Give the data again exactly, stopping after the "def Obligations.StreamNodes : Prop" line.

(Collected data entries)

'''

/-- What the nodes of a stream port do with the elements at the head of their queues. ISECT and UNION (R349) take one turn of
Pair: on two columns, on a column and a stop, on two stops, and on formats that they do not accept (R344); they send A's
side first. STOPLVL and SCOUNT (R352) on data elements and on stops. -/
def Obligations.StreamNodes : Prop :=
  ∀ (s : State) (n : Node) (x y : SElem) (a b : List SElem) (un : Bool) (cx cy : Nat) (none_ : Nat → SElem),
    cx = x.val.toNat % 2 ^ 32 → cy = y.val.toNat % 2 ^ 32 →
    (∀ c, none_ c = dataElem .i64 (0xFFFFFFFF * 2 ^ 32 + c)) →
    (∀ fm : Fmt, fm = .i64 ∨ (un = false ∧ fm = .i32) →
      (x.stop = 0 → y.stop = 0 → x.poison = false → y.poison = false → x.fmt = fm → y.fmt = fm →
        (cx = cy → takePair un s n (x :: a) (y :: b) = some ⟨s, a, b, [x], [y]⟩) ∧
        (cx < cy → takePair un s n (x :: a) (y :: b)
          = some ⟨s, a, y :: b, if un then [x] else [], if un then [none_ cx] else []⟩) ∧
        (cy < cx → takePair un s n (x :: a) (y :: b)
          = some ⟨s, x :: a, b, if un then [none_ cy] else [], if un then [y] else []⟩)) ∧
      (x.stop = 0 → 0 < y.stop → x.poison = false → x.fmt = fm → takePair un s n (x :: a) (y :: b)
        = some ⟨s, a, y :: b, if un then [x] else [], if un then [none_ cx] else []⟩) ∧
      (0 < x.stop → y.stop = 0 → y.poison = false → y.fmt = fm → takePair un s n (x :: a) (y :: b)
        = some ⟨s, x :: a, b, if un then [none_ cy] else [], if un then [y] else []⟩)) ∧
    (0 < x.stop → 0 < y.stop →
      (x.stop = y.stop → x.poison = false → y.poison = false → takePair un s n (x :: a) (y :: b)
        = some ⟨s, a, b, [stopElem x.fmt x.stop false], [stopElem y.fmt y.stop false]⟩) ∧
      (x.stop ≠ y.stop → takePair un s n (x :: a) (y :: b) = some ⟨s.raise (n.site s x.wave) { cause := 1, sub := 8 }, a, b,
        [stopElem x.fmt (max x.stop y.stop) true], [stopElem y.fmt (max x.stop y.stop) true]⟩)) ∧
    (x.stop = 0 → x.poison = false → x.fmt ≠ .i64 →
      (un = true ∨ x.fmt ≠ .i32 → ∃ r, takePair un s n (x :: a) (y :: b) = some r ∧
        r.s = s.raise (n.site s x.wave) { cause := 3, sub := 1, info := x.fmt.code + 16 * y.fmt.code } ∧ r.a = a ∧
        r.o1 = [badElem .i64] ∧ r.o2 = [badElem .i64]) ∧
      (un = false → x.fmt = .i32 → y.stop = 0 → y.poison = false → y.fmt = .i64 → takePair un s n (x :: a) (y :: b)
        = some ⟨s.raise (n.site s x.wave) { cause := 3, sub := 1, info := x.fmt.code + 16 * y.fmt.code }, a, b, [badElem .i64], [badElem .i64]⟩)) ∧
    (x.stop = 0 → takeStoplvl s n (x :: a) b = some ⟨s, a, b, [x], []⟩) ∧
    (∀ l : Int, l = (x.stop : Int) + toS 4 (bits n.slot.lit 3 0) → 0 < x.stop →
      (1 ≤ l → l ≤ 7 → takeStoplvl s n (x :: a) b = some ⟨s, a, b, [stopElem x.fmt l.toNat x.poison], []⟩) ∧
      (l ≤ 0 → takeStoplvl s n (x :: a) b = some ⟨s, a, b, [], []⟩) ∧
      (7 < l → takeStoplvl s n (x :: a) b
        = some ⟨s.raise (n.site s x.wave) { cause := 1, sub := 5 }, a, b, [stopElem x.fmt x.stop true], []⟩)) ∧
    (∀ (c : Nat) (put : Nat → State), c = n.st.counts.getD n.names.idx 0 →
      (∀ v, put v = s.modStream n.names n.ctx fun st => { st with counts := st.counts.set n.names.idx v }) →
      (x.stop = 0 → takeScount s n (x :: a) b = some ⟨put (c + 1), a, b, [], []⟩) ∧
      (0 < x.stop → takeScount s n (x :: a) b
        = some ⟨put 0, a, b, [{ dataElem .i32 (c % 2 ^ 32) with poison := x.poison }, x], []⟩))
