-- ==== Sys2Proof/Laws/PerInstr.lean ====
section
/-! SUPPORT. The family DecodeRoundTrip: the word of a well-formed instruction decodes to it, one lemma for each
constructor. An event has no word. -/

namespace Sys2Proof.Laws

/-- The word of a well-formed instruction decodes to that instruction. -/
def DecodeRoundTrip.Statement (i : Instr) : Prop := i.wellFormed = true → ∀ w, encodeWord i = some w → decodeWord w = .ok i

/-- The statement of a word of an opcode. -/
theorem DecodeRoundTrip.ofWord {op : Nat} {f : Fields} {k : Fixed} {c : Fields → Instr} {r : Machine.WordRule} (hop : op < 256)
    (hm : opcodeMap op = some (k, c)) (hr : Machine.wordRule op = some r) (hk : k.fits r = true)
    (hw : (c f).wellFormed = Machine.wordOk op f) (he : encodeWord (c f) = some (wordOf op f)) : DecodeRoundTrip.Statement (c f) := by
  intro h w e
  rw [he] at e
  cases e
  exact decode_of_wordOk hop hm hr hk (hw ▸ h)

'''

> _OUTPUT BELOW_:
/-- What the nodes of a stream port do with the elements at the head of their queues. ISECT and UNION (R349) take one turn of
Pair: on two columns, on a column and a stop, on two stops, and on formats that they do not accept (R344); they send A's
side first. STOPLVL and SCOUNT (R352) on data elements and on stops. -/
def Obligations.StreamNodes : Prop :=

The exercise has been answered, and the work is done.